** Opening Available data block **

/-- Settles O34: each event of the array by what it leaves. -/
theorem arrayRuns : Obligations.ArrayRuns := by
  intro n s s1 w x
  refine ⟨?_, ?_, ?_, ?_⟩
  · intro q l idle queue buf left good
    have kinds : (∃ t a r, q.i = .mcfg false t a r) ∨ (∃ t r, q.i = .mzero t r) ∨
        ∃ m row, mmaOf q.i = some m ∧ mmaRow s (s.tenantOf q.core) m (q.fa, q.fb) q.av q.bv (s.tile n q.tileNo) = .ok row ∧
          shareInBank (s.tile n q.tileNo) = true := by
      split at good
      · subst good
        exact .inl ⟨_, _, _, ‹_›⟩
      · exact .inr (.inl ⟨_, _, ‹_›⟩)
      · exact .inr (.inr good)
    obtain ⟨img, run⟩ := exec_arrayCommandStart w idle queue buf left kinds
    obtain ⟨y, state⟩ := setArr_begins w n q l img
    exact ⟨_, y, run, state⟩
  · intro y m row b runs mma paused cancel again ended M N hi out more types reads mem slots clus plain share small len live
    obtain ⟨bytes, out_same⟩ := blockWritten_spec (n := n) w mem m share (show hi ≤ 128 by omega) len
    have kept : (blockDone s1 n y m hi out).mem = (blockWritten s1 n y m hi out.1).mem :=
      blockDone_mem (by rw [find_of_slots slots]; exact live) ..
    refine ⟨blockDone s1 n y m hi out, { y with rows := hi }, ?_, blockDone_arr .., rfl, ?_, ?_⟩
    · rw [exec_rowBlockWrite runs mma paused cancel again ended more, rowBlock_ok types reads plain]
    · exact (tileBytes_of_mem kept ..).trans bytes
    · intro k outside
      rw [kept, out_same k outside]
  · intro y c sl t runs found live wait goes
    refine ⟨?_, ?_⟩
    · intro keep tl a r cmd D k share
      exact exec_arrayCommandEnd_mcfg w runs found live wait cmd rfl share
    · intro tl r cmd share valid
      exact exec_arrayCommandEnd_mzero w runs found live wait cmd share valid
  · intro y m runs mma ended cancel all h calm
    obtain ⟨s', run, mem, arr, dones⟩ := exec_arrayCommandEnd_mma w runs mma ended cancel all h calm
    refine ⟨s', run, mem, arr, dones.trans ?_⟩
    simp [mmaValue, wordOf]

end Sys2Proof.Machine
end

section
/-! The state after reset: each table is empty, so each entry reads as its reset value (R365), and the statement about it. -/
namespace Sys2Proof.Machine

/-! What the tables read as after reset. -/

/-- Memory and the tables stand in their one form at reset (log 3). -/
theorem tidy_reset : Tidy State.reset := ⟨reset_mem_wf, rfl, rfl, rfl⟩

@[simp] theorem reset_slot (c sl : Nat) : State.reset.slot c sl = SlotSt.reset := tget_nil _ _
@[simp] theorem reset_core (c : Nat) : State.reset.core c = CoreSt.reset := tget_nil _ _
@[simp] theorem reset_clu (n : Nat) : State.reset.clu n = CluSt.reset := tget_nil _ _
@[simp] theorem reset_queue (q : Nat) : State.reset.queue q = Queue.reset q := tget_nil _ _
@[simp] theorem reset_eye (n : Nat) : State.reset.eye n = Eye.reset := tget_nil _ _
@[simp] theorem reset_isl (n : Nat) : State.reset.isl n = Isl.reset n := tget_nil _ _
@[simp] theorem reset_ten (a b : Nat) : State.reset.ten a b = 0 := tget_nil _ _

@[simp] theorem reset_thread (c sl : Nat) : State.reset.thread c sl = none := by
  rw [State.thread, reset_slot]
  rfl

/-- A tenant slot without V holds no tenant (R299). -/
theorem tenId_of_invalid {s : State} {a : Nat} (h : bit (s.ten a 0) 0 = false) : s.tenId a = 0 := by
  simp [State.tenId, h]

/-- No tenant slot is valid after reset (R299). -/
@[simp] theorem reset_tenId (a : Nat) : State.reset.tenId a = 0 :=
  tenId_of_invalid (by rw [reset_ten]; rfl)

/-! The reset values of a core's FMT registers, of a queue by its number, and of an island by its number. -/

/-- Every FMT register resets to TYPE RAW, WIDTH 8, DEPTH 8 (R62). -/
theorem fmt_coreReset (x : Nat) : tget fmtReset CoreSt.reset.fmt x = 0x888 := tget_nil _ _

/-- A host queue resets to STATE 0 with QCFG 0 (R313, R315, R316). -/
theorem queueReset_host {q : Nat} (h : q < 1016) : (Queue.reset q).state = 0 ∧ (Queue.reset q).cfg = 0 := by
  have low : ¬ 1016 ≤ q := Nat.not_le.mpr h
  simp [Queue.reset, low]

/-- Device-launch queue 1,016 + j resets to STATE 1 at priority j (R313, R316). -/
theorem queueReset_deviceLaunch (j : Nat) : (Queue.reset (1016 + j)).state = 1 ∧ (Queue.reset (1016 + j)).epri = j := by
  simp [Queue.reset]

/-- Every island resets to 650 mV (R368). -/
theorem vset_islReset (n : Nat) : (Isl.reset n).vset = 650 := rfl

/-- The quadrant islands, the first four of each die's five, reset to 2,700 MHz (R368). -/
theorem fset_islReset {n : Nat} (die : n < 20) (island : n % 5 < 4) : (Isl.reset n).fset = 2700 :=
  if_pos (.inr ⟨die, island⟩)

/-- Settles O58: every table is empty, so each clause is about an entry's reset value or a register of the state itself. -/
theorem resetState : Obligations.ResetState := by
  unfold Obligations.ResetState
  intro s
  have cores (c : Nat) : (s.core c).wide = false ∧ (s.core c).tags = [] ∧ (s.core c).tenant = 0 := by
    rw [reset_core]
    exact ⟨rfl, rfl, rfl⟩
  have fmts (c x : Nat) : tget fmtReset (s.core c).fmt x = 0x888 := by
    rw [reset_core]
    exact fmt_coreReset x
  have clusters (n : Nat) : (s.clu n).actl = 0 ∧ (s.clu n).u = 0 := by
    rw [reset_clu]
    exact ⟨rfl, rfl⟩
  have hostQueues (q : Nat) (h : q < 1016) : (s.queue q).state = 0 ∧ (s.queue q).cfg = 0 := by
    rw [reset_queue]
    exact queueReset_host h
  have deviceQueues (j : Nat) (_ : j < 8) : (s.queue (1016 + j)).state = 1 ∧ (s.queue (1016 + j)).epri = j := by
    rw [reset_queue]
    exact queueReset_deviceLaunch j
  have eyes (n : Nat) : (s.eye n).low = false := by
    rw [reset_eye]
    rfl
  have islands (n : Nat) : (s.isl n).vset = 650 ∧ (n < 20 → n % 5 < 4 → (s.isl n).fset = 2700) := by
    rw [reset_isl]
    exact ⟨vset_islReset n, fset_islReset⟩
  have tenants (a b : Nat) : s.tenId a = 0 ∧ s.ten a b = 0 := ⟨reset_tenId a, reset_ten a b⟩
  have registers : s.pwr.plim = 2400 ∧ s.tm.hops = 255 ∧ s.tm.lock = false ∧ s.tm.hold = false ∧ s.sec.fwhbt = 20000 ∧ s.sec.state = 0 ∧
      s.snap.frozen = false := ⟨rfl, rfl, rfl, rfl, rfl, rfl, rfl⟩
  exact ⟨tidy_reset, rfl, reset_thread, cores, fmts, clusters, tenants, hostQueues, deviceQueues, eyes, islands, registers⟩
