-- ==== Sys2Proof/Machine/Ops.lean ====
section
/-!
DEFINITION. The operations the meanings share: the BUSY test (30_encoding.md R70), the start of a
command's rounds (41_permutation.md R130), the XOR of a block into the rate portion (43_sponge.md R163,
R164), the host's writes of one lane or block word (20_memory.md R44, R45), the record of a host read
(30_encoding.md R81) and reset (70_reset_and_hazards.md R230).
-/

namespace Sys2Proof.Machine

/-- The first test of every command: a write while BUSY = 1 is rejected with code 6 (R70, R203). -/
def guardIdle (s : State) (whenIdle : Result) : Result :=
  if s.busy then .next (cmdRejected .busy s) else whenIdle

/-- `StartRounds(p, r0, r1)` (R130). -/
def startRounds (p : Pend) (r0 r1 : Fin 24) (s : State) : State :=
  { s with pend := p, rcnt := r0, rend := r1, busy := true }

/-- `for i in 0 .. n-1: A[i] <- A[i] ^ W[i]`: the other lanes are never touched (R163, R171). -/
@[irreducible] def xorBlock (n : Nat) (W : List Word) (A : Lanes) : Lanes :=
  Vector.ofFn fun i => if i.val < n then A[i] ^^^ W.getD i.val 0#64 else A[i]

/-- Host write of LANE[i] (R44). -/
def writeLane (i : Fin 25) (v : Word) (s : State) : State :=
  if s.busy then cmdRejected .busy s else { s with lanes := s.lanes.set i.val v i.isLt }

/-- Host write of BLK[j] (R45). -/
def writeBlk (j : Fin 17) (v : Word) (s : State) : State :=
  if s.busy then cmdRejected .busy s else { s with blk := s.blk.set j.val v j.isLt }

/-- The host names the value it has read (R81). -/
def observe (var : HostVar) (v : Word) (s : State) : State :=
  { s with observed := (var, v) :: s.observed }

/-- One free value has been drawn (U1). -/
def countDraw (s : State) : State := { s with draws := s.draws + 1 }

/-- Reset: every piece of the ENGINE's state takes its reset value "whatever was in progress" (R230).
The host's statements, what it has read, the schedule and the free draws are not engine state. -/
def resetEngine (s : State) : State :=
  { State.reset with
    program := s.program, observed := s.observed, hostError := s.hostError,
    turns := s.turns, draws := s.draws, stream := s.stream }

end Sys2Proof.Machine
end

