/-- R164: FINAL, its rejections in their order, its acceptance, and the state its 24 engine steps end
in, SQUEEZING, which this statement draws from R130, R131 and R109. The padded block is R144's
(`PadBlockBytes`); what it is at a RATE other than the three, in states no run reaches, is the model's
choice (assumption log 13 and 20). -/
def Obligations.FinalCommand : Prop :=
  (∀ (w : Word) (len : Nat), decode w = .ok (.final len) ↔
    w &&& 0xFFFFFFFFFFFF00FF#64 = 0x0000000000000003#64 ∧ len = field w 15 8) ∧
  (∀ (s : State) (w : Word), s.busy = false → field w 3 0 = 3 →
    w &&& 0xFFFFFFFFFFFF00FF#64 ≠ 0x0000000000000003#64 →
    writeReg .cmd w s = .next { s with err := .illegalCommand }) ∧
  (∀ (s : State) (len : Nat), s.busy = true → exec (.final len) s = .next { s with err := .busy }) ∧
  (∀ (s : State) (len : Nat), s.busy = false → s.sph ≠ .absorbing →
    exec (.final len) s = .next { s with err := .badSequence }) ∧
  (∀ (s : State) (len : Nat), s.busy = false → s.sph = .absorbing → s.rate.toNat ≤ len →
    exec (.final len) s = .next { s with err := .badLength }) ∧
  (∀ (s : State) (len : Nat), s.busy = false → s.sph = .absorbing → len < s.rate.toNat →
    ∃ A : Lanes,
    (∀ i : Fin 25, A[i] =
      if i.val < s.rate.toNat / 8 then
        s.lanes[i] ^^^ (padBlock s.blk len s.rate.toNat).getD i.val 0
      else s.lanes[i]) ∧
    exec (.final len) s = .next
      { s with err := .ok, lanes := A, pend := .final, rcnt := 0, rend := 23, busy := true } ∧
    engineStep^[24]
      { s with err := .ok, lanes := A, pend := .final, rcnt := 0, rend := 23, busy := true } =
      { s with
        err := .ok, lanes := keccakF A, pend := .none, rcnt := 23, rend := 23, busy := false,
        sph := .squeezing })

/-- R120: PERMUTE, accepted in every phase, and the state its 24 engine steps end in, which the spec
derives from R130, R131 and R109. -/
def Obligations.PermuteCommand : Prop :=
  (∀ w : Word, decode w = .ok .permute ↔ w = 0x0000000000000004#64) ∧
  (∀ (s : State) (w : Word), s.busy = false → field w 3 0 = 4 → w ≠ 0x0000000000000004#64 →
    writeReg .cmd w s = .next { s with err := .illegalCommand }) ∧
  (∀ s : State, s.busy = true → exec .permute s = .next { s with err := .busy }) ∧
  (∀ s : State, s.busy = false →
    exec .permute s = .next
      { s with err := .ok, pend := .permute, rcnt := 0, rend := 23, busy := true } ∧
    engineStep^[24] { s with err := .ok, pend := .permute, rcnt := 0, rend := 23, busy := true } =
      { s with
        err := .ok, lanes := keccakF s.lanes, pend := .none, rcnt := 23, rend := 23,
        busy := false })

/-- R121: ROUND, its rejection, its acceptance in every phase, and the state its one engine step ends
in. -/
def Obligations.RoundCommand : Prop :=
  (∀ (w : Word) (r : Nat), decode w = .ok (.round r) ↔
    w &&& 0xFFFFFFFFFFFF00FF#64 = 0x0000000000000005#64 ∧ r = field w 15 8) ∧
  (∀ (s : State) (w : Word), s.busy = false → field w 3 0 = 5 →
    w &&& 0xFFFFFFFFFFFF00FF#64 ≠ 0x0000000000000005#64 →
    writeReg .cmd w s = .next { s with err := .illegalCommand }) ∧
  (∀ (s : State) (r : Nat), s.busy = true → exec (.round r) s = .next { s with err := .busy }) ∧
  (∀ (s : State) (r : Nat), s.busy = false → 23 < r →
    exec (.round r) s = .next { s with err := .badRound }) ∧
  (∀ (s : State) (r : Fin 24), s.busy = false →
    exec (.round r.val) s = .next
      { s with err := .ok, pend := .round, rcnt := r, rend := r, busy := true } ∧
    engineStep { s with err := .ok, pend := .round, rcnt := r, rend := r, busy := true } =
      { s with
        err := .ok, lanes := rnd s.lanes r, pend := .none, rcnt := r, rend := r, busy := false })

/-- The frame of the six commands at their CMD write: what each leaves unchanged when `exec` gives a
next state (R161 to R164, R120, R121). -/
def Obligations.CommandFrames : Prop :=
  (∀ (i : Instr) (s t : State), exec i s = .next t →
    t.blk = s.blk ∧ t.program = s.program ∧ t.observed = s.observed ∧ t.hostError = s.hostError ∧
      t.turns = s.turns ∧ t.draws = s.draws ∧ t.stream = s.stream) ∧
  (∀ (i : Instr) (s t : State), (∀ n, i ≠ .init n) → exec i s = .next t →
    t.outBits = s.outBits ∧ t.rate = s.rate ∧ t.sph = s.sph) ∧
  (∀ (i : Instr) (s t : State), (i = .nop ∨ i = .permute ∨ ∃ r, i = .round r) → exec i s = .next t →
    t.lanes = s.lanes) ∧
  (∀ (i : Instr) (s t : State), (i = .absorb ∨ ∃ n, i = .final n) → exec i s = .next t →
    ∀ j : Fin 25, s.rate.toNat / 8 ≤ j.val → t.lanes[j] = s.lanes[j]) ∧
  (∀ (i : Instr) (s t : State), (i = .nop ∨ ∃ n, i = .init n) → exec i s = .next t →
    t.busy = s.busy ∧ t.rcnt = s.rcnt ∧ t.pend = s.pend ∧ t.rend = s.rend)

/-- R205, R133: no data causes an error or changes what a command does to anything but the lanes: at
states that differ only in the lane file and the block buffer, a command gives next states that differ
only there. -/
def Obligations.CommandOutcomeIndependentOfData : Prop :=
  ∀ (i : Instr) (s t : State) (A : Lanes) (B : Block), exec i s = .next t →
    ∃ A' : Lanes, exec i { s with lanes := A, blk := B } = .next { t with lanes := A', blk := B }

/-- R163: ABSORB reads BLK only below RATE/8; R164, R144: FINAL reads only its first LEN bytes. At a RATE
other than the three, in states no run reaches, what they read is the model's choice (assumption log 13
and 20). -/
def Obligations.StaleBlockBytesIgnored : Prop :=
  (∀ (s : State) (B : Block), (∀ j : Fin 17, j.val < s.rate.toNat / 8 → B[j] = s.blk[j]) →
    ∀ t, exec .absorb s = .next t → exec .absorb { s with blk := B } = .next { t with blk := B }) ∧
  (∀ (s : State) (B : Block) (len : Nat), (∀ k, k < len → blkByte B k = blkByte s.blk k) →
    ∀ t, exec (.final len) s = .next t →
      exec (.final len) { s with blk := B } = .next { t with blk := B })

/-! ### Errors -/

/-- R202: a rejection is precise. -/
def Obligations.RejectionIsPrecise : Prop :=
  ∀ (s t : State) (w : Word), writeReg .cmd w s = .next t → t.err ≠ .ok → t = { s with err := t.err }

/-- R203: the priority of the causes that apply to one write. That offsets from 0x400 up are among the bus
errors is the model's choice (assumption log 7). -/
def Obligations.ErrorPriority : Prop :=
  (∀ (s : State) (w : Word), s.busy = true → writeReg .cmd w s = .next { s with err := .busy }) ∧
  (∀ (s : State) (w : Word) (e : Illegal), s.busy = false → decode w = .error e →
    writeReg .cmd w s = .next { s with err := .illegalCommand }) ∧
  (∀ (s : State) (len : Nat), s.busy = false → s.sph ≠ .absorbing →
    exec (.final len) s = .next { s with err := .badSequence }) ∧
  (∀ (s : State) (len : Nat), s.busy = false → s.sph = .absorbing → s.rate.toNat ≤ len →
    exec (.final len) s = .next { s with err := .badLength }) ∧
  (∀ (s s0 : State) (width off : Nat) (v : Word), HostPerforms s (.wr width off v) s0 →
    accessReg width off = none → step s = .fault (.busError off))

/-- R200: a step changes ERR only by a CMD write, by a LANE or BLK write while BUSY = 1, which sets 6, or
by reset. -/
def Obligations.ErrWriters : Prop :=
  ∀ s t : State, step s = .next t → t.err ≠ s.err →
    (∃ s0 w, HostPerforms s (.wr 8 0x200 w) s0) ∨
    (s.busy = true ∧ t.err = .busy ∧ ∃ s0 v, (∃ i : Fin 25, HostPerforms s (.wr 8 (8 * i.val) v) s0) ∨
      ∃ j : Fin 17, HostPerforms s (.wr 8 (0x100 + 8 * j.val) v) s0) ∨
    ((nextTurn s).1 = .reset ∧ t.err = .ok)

** Closing Available data block **

- [Exercise directions]
Would you retype the lines above from the one with "in, SQUEEZING, which" down to the one with "err := .ok, lanes := keccakF A, pend", word for word, both ends included and no other lines?

- [Output for this exercise]
in, SQUEEZING, which this statement draws from R130, R131 and R109. The padded block is R144's
(`PadBlockBytes`); what it is at a RATE other than the three, in states no run reaches, is the model's
choice (assumption log 13 and 20). -/
def Obligations.FinalCommand : Prop :=
  (∀ (w : Word) (len : Nat), decode w = .ok (.final len) ↔
    w &&& 0xFFFFFFFFFFFF00FF#64 = 0x0000000000000003#64 ∧ len = field w 15 8) ∧
  (∀ (s : State) (w : Word), s.busy = false → field w 3 0 = 3 →
    w &&& 0xFFFFFFFFFFFF00FF#64 ≠ 0x0000000000000003#64 →
    writeReg .cmd w s = .next { s with err := .illegalCommand }) ∧
  (∀ (s : State) (len : Nat), s.busy = true → exec (.final len) s = .next { s with err := .busy }) ∧
  (∀ (s : State) (len : Nat), s.busy = false → s.sph ≠ .absorbing →
    exec (.final len) s = .next { s with err := .badSequence }) ∧
  (∀ (s : State) (len : Nat), s.busy = false → s.sph = .absorbing → s.rate.toNat ≤ len →
    exec (.final len) s = .next { s with err := .badLength }) ∧
  (∀ (s : State) (len : Nat), s.busy = false → s.sph = .absorbing → len < s.rate.toNat →
    ∃ A : Lanes,
    (∀ i : Fin 25, A[i] =
      if i.val < s.rate.toNat / 8 then
        s.lanes[i] ^^^ (padBlock s.blk len s.rate.toNat).getD i.val 0
      else s.lanes[i]) ∧
    exec (.final len) s = .next
      { s with err := .ok, lanes := A, pend := .final, rcnt := 0, rend := 23, busy := true } ∧
    engineStep^[24]
      { s with err := .ok, lanes := A, pend := .final, rcnt := 0, rend := 23, busy := true } =
      { s with
        err := .ok, lanes := keccakF A, pend := .none, rcnt := 23, rend := 23, busy := false,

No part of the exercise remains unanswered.